Dalam hukum fiqih, puasa wanita yang sedang haid dan nifas tidak sah, dan tidak diwajibkan untuk mereka berpuasa, serta haram bagi mereka untuk melakukannya. Namun, mereka wajib menggantinya di kemudian hari, hal ini merupakan kesepakatan para ulama. Jika wanita tersebut menahan diri dari makan dan minum tanpa berniat berpuasa, tidaklah dianggap dosa, karena dosa terjadi jika ia berniat berpuasa, meskipun puasanya tidak sah. Dengan demikian, puasa seorang wanita yang sedang haid secara otomatis batal, dan tidak perlu bagi mereka untuk membatalkannya dengan cara makan atau minum, seperti halnya pada hari raya Idul Fitri dan Idul Adha, di mana cukup dengan tidak berniat berpuasa sudah menjadikannya batal.
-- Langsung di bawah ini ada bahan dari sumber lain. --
/-- The child a data packet comes from: a raw member whose waybill the node holds, or a child node. -/
def childOf (s : State) (f : Nat) (n : NodeRec) (src : Addr) : Option Nat :=
  if (nodeSt s n.lead).bills.any fun b => b.child == src.toNat then some src.toNat
  else if (childNodesOf s f n).any fun c => c.device == devOf src then some (2 ^ 24 + devOf src) else none

/-- A waybill that passed the order checks, compared with those held for its position: the fault it raises, and whether it is
a copy of one held (R84, R85). One whose COLL_ID differs from the ORDER_LIST's is against the collective listed (log 94). -/
def compareBill (s : State) (f : Nat) (st : Node) (b : List Byte) : Bool × Bool :=
  let peers := st.bills.filter fun x => wbColl x.bytes == wbColl b && wbHeadland x.bytes == wbHeadland b
  match peers.find? fun x => wbOrd x.bytes == wbOrd b with
  | some x => (x.bytes != b, x.bytes == b)
  | none => (!(orderList s f).contains (wbIdx b, wbColl b) || ((peers.head?.map fun x => wbHash x.bytes != wbHash b).getD false), false)

/-- A waybill in order at its slot: kept, compared, and passed on whole to the parent (R84); the root takes up the position. -/
def takeBill (s : State) (f : Nat) (n : NodeRec) (child : Nat) (p : Pkt) : State :=
  let b := p.payload
  let r := compareBill s f (nodeSt s n.lead) b
  if r.2 then s
  else
    let listed := (((orderList s f).find? fun e => e.1 == wbIdx b).map (·.2)).getD (wbColl b)
    let fault (code : Half) (s : State) : State := slotFault s f n n.lead (wbHeadland b) (wbIdx b) listed code
    let s := match parentOf s f n with
      | some m => sendCol s (slotUnit n.lead) (addr m.device 0) pColWaybill 0 p.fcid.toNat b
      | none => s
    if r.1 then serveNext 32 (fault fWaybillMismatch s) f n
    else
      let s := modNode s n.lead fun x => { x with bills := x.bills ++ [{ child, bytes := b, arrived := s.clk.timebase }] }
      let a := (memberAddr (memberWord s f (wbOrd b))).toNat
      let st := nodeSt s n.lead
      let gone := targetHedged s a || (a / 1024 == s.plan.deviceId.toNat && portHedged s (a % 1024))
      let s := if gone && (st.h, st.idx) != (wbHeadland b, wbIdx b) then fault fCollMemberLost s else s
      serveNext 32 s f n

/-- COL_WAYBILL at a slot. -/
def colWaybill (slot : Nat) (p : Pkt) (s : State) : State :=
  let b := p.payload
  match slotNode s slot with
  | none => s
  | some (f, n, _) =>
    if n.lead != slot || wbFurrow b != f then s
    else
      let s := taken s p
      let st := nodeSt s slot
      let pos := (wbHeadland b, wbIdx b)
      match billChild s f n b p.src with
      | none => s
      | some child =>
        if s.coll.fenced.contains f then refuseBill s slot p
        else if s.plan.quiescing && decide (now s + 1 ≤ wbHeadland b) then
          slotFault { s with plan := { s.plan with lastFault := fPlanEarly } } f n slot pos.1 pos.2 (wbColl b) fPlanEarly
        else if decide (wbHeadland b < st.fresh) || posBefore pos (st.h, st.idx) || decide (16 < posDistance s (st.h, st.idx) pos) then
          refuseBill (collOrder s f slot) slot p
        else if st.aborted.contains pos then s
        else takeBill s f n child p

def execColWaybill (slot : BitVec 12) (p : Pkt) (s : State) : Out := onPkt p s (colWaybill slot.toNat p)

/-! ## Outcomes and hedges at nodes -/

/-- The children of a node: its raw members and child nodes. -/
def childAddrs (s : State) (f : Nat) (n : NodeRec) : List Addr :=
  (directBills (nodeSt s n.lead)).map (fun b => memberAddr (memberWord s f (wbOrd b.bytes))) ++
    (childNodesOf s f n).map fun c => addr c.device 0

/-- The packet comes from the node's parent (R575). -/
def fromParent (s : State) (f : Nat) (n : NodeRec) (src : Addr) : Bool := ((parentOf s f n).map fun m => m.device == devOf src).getD false

/-- An outcome at a node below the root: passed to its child nodes, and its service ends (R89, R96). -/
def slotOutcome (slot : Nat) (p : Pkt) (s : State) : State :=
  match slotNode s slot with
  | none => s
  | some (f, n, _) =>
    let st := nodeSt s n.lead
    let pos := (leAt p.payload 24 8, leAt p.payload 4 2)
    if n.lead != slot || !fromParent s f n p.src || !(orderList s f).contains (pos.2, p.fcid.toNat) then s
    else
      let s := taken s p
      if st.aborted.contains pos || posBefore pos (st.h, st.idx) then s
      else
        let s := (childNodesOf s f n).foldl (fun s c => sendCol s (slotUnit n.lead) (addr c.device 0) pColOutcome 0 p.fcid.toNat p.payload) s
        let s := if leAt p.payload 6 1 = 1 then dropColl s f n p.fcid.toNat else s
        if pos = (st.h, st.idx) then serveNext 32 (endService (lagEntries s n) f slot) f n
        else modNode s slot fun x =>
          { x with aborted := x.aborted ++ [pos]
                   bills := x.bills.filter fun b => !(wbHeadland b.bytes == pos.1 && wbIdx b.bytes == pos.2) }
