-- ==== Sys2Proof/Machine/CollCmds.lean ====
section
/-!
DEFINITION. Commands that bring collective packets to slots, plots and update paths, and FURROW_RESET (03, 18).
-/

namespace Sys2Proof.Machine
open Sys2Proof

/-- The plot a packet is addressed to. -/
def plotOf (s : State) (p : Pkt) : Option Nat :=
  if devOf p.dst = s.plan.deviceId.toNat ∧ !toUnit s p then plotAt s (fieldOf p.dst) else none

/-! ## Data -/

/-- A data packet at a slot, from a segment slot of its set where `seg` names one, else at the plot or the update path it is
addressed to (R79, R102, R219, R133). -/
def colData (op : BitVec 5) (slot seg : Option Nat) (p : Pkt) (s : State) : State :=
  if p.op ≠ op then s
  else
    match slot with
    | some k => slotData k seg p s
    | none =>
      match plotOf s p with
      | some n => rangeToPlot s n p
      | none => updData s p

def execColData (place : ColPlace) (p : Pkt) (s : State) : Out :=
  onPkt p s (colData pColData (place.slot.map (·.toNat)) (place.seg.map (·.toNat)) p)

def execColDataEnd (place : ColPlace) (p : Pkt) (s : State) : Out :=
  onPkt p s (colData pColDataEnd (place.slot.map (·.toNat)) (place.seg.map (·.toNat)) p)

/-! ## Grants and outcomes -/

/-- COL_GRANT (R86, R219, R121): at a node on its way down, or at its member. -/
def colGrant (slot : Option Nat) (p : Pkt) (s : State) : State :=
  match slot with
  | some k => slotGrant k p s
  | none =>
    match plotOf s p with
    | some n => grantToPlot s n p
    | none => updOutGrant s p

def execColGrant (g : SlotPkt) (s : State) : Out := onPkt g.p s (colGrant (g.slot.map (·.toNat)) g.p)

/-- Senders of this device that an aborted outcome ends: a plot's port, an update path's feed. -/
def sendersOf (s : State) (p : Pkt) (f i : Nat) (owner : Nat) : Bool :=
  match plotOf s p with
  | some _ => owner == fieldOf p.dst
  | none => (feedOut s f i).any fun k => owner == 2 ^ 25 + k

/-- COL_OUTCOME (R89, R93, R96, R219, R133). -/
def colOutcome (slot : Option Nat) (p : Pkt) (s : State) : State :=
  match slot with
  | some k => slotOutcome k p s
  | none =>
    let s := match collPlace s p.fcid.toNat with
      | some (f, i) => if leAt p.payload 6 1 = 1 then endSenders s f p.fcid.toNat (sendersOf s p f i) else s
      | none => s
    match plotOf s p with
    | some n => outcomeToPlot s n p
    | none => updOutcome s p

def execColOutcome (slot : Option (BitVec 12)) (p : Pkt) (s : State) : Out := onPkt p s (colOutcome (slot.map (·.toNat)) p)

/-! ## FURROW_RESET (R90, 18 R510) -/

/-- The slots of a furrow discard what they serve and their waiting waybills, lose the fence and resume at a position. -/
def resetFurrow (s : State) (f h i : Nat) : State :=
  let s := { s with coll := { s.coll with fenced := s.coll.fenced.filter (· != f) } }
  (localNodes s f).foldl (fun s n =>
    let s := (served (nodeSt s n.lead)).head?.elim s fun b => dropColl s f n (wbColl b.bytes)
    modNode s n.lead fun _ => freshNode s f h i) s

/-- A 128-byte entry (17 Table 17-7). -/
def entryBytes (seq : Word) (op : Half) (epoch : Word) (body : List Byte) : List Byte :=
  let b := pack 24 [(0, 4, seq.toNat), (4, 4, (~~~seq).toNat), (8, 4, op.toNat), (12, 4, 2 ^ 32 - 1 - op.toNat), (16, 4, epoch.toNat)] ++
    slice body 0 100
  b ++ leBytes 4 (crc32c b).toNat

/-- A PEER command sent to a device, under a header SEQ (18 R510). -/
def sendPeer (s : State) (dev : Nat) (seq : Word) (op : Half) (epoch : Word) (body : List Byte) : State :=
  send s (ownUnit 0) (mkPkt (ownAddr s) (devAddr s dev) 0 pMgtCmd seq 0 s.fault.epochMax (entryBytes seq op epoch body))

/-- The body a peer gets: SCOPE 0. -/
def scopeOff (body : List Byte) : List Byte := body.take 1 ++ [0] ++ body.drop 2

/-- FURROW_RESET sent to every other device of the furrow's trees. -/
def resetPeers (s : State) (c : Cmd) (f : Nat) : State :=
  let devs := (((nodeRecs s f).map (·.device)).eraseDups).filter (· != s.plan.deviceId.toNat)
  devs.foldl (fun s d =>
    let seq := mgtSeq s pMgtCmd
    let s := sendPeer (mgtCount s pMgtCmd) d seq oFurrowReset c.epoch (scopeOff c.body)
    { s with coll := { s.coll with resets := s.coll.resets ++ [{ c := { c with seq, body := scopeOff c.body }, device := d, tries := 0 }] } }) s

def furrowReset (c : Cmd) (s : State) : State :=
  let f := c.u 0 1
  recovery oFurrowReset c uDevice 0 (objKey 1 f) f s fun s =>
    let s := resetFurrow s f (c.u 8 8) (c.u 2 2)
    if bit (c.u 1 1) 0 then resetPeers s c f else s

def execFurrowReset (c : Cmd) (s : State) : Out :=
  onCmd oFurrowReset c [(0, 1), (1, 1), (2, 2), (8, 8)] (decide (c.u 0 1 < 32) && decide (c.u 1 1 < 2)) s (furrowReset c)

/-- FURROW_RESET_RESEND: 50 microseconds have passed; every device that has not answered gets it again, up to
16 times. -/
def furrowResetResend (s : State) : State :=
  let due := s.coll.resets.filter fun r => decide (r.tries < 16)
  let s := due.foldl (fun s r => sendPeer s r.device r.c.seq oFurrowReset r.c.epoch r.c.body) s
  { s with coll := { s.coll with resets := due.map fun r => { r with tries := r.tries + 1 } } }

def execFurrowResetResend (s : State) : Out := event s furrowResetResend

end Sys2Proof.Machine
end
Puasa Ramadan atau puasa lainnya tidak akan sah secara mutlak jika dilakukan oleh wanita yang sedang haid atau nifas, bahkan jika hanya sedikit darah yang keluar saat siang hari. Ini karena syarat utama puasa adalah kebebasan dari kedua kondisi tersebut. Selain itu, haram bagi wanita yang sedang haid atau nifas untuk melakukan 'imsak' dengan niat puasa, dan mereka wajib mengqadha puasanya di hari lain. Lihat Is'adurrafiq I/114.

تحفة المحتاج في شرح المنهاج - ج 13 / ص 373

وَيَحْرُمُ كَمَا فِي الْأَنْوَارِ عَلَى حَائِضٍ وَنُفَسَاءَ الْإِمْسَاكُ أَيْ : بِنِيَّةِ الصَّوْمِ فَلَا يَجِبُ عَلَيْهِمَا تَعَاطِي مُفْطِرٍ وَكَذَا فِي نَحْوِ الْعِيدِ خِلَافًا لِمَنْ أَوْجَبَهُ فِيهِ وَذَلِكَ اكْتِفَاءً بِعَدَمِ النِّيَّةِ

Dan sebagaimana dikatakan dalam kitab Al-Anwar (Misykat Al-Anwar?). Haram bagi wanita haid dan nifas untuk imsak maksudnya dengan niat puasa. Maka tidak wajib bagi mereka untuk mendapatkan sesuatu yang membatalkan puasa demikian sebagaimana pada saat Ied (hari raya) - yang juga tidak wajib melakukan sesuatu yang membatalkan puasa - berbeda dengan pendapat yang mewajibkan membatalkan puasa. Dan yang demikian mencukupi dengan tanpa adanya niat.

Yang lebih mudah dipahami di Al-Majmu':

المجموع - ج 6 / ص 257:

لا يصح صوم الحائض والنفساء ولا يجب عليهما ويحرم عليهما ويجب قضاؤه وهذا كله مجمع عليه ولو أمسكت لا بنية الصوم لم تأثم وإنما تأثم إذا نوته وإن كان لا ينعقد وقد ذكر المصنف هنا وفى باب الحيض دلائل هذا كله مع ما ضممته هناك إليه.

Tidak sah puasanya wanita haid dan nifas dan tidak wajib bagi mereka dan haram bagi mereka dan wajib mengqadla'nya, dan semua itu telah disepakati. Jika ia imsak dengan tanpa niat puasa maka tidak berdosa karena dosa itu jika ia meniatkannya meskipun puasanya tidak sah.

تحفة الحبيب على شرح الخطيب - (ج 3 / ص 104):

فالحاصل أن الردة والجنون والحيض والنفاس والولادة متى طرأ واحد منها في أثناء اليوم ولو لحظة ضر فيمنع الصحة ، وأن النوم لا يضر ولو استغرق اليوم ، وأن الإغماء والسكر إن استغرقا اليوم منعا الصحة وإِلا فلا

Kesimpulan, sesungguhnya murtad, gila, haid, nifas dan melahirkan jika salah satunya datang di tengah-tengah hari walau sebentar maka bisa fatal, dalam arti hukum sahnya puasa itu tercegah. Dan sesungguhnya tidur walaupun menghabiskan hari maka tidak apa-apa/ tidak membatalkan puasa. Dan sesungguhnya ayan dan mabuk jika menghabiskan hari maka tercegah sahnya puasa, tapi kalau tidak menghabiskan hari maka tidak apa-apa (puasanya tetap sah). Tuhfatul Habib ala Syarhil Khotib, juz 3, hal. 104. Wallahu A'lam. []


Catatan: Tulisan ini telah terbit pada tanggal 7 April 2019. Tim Redaksi mengunggah ulang dengan melakukan penyuntingan dan penyelarasan bahasa.